O teatro não é suficiente para um corpo que pulsa. Por isso, Brenn foi se tornando artivista com pegadas semeadas nos quatro cantos desse Brasil Colunista trans da Mídia NINJA, embaixadora e voluntária na TODXS Brasil e co-fundadora da Coletiva Em Tetelas de Teatro, no Acre, Brenn, em plenos seus 25 anos, vive hoje em Mossoró. 

No entanto, todo esse caminho começou bem lá atrás. Foi ainda na infância, no processo de alfabetização, que o destino de atriz já dava os seus primeiros sinais, durante as tantas participações nas peças do colégio. Porém, foi em 2013 que o envolvimento da artista ficou mais forte, quando a sua mãe faleceu, e o único colo que ela viu possível de receber foi da arte. 

#paracegover: a foto está em preto e branco. Brenn está encenando, com a boca semi-aberta, a mão gesticulando e o pescoço com veias. Ela usa um sutiã e brincos de argola. Seu cabelo está preso. Fotografia: CassisPlay.

Passou pelo teatro dentro da igreja, dentro e fora dos bastidores, buscando encontrar na cultura uma válvula de escape, e assim se manter de pé. Dois anos depois, no ano de 2015, Brenn entrou para o curso de teatro da Universidade Federal do Acre. Foi lá onde ela definitivamente abraçou a arte. Agora, não só como hobby ou paixão, mas também profissão. 

Primeiramente, ela se adentrou no teatro. A partir desse momento, pode se encontrar em outros segmentos também. Daí em diante, não parou mais de trabalhar com a arte e viver dela. “Como meu professor de jogos teatrais falava, fui picada pelo bichinho da arte; e uma vez que isso acontece, você nunca mais deixa de ser atravessade pela mesma”. É bem assim mesmo. 

“Hoje, sigo desbravando as encruzilhadas deste país, me desdobrando entre becos e vielas da vida.
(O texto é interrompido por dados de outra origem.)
-- ==== Sys2Proof/WellFormed.lean ====
section
/-! DEFINITION. Well-formed commands: the operands that lie in the ranges the specification gives them. A meaning does not rest on
these checks: a command that fails one changes nothing, or is answered as its rule says. -/

namespace Sys2Proof

/-- A register access of 4 or 8 bytes, aligned to its size (R839; any other one reads 0 and writes nothing). -/
def Access.wf (a : Access) : Bool :=
  (decide (a.size = 4) || decide (a.size = 8)) && decide (a.off % a.size = 0)

/-- An ECC event names a word of the scratchpad's 1,536 rows of 64 words (chapter 07). -/
def EccErr.wf (e : EccErr) : Bool := decide (e.word < 1536 * 64)

/-- An ECC event of external memory names one of the lines of the 2^40 device addresses (R488). -/
def MemErr.wf (e : MemErr) : Bool := decide (e.line < 2 ^ 34)

/-- A frame carries one 256-byte flit (R606). -/
def FrameRx.wf (f : FrameRx) : Bool := decide (f.flit.length = 256)

/-- A TRAIN flit names a link of a chip and a tray count of at most 32 (Table 13-2). -/
def TrainInfo.wf (i : TrainInfo) : Bool := decide (i.link < 24) && decide (i.trayLog2 ≤ 5)

/-- The controllers of a training result belong to its tier (R754, R836). -/
def TrainResult.wf (tier2 : Bool) : TrainResult → Bool
  | .ok _ | .fallBack _ => true
  | .fail ms => ms.all (fun m => if tier2 then decide (8 ≤ m) && decide (m < 20) else decide (m < 8))

/-- An offset, length and data of a host write lie inside one request of at most 4,096 bytes (Table 15-1). -/
def lengthWf (n : Nat) : Bool := decide (0 < n) && decide (n ≤ 4096)

/-- The operands of a command are in range. Rows with no arm of their own take operands that are in range by their type. -/
def Instr.wf : Instr → Bool
  | .trayQuery tray log2 => decide (tray < 32) && decide (log2 ≤ 5)
  | .memoryTrainingDone tier2 r => r.wf tier2
  | .powerRequest _ cycle => decide (cycle < 1000)
  | .grantReceive i | .subWindow i _ => decide (i < 237)
  | .st _ ⟨_, ecc⟩ | .qpush _ ⟨_, ecc⟩ | .qpushRetry ⟨_, ecc⟩ | .qpop _ ⟨_, ecc⟩ | .qpopLendRetest ⟨_, ecc⟩ => ecc.all EccErr.wf
  | .ld _ _ ecc | .ldsStart _ ecc | .mmaStart _ _ ecc | .drainStart _ ecc | .dload _ _ ecc | .uload _ _ ecc | .count _ _ ecc
  | .merge _ _ ecc | .dmaStart _ ecc | .scrubRead _ _ ecc => ecc.all EccErr.wf
  | .memzeroGo a | .pStaticWrite a | .stagedRegisterWrite a | .qdWrite a | .qsWrite a | .pstoreWrite a | .swgUcodeWrite a
  | .spdWheelWrite a | .pairStateWrite a | .moveGo a | .sluiceRegisterWrite a | .slcPartWrite a | .linkHoldWrite a | .retrain a
  | .unquar a | .klkTopologyWrite a | .towRingWrite a | .sqTailWrite a | .cqHeadWrite a | .kprFenceWrite a | .dbgCtrlEnWrite a
  | .halt a | .step a | .resume a | .pmcSelWrite a | .kprExpertWrite a | .intEnWrite a | .telemCfgWrite a | .registerWrite a => a.wf
  | .commit (.register a) => a.wf
  | .registerRead who off size => (Access.mk who off size 0).wf
  | .train _ info => info.wf
  | .flitReceive _ frame _ => frame.wf
  | .apertureRead _ _ ⟨n, ecc⟩ => lengthWf n && ecc.all MemErr.wf
  | .moveCopyEnd ⟨_, ecc⟩ | .moveSwitch ⟨_, ecc⟩ | .jobTake _ _ ⟨_, ecc⟩ | .batchPop _ ⟨_, ecc⟩ | .edgeCheck _ ⟨_, ecc⟩ | .batchRelax _ ⟨_, ecc⟩
  | .packetFetch _ _ ⟨_, ecc⟩ | .launch ⟨_, ecc⟩ | .copy _ ⟨_, ecc⟩ | .towLoad ⟨_, ecc⟩ | .fallbackMapApply _ ⟨_, ecc⟩ => ecc.all MemErr.wf
  | .apertureWrite _ _ data _ => lengthWf data.length
  | .coreFence _ cause => decide (cause < 8)
  | .chipFault source _ => [2, 7, 8, 9].contains source
  | .protoFault port => decide (port < 15)
  | _ => true

end Sys2Proof
end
Busco a todo momento me reinventar e redescobrir em minhas particularidades e singularidades, transitando entre o eu e o todo”.
Brenn Souza, atriz.

Brenn conta que a arte é a sua religião, sua vida, seu “eu”, e ela é a arte; é “minha válvula de escape das dores que a sociedade deposita sobre mim”. É bonito, intenso e íntimo ver a forma como a própria artista se descreve enquanto ser, portanto, eis as palavras dela mesma:

A Brenn artista é uma grande apoteose, um leque de possibilidades que se dissolve em várias Brenn’s. Compromissada com o trabalho artístico, sempre dá o seu melhor quando está no palco ou em alguma produção, não teme nada, se joga de cabeça sem medo das consequências, sem filtro e sem vergonha, disposta a despir-se por completa perante o público e sociedade, fazendo sempre como se fosse sua última vez no palco”.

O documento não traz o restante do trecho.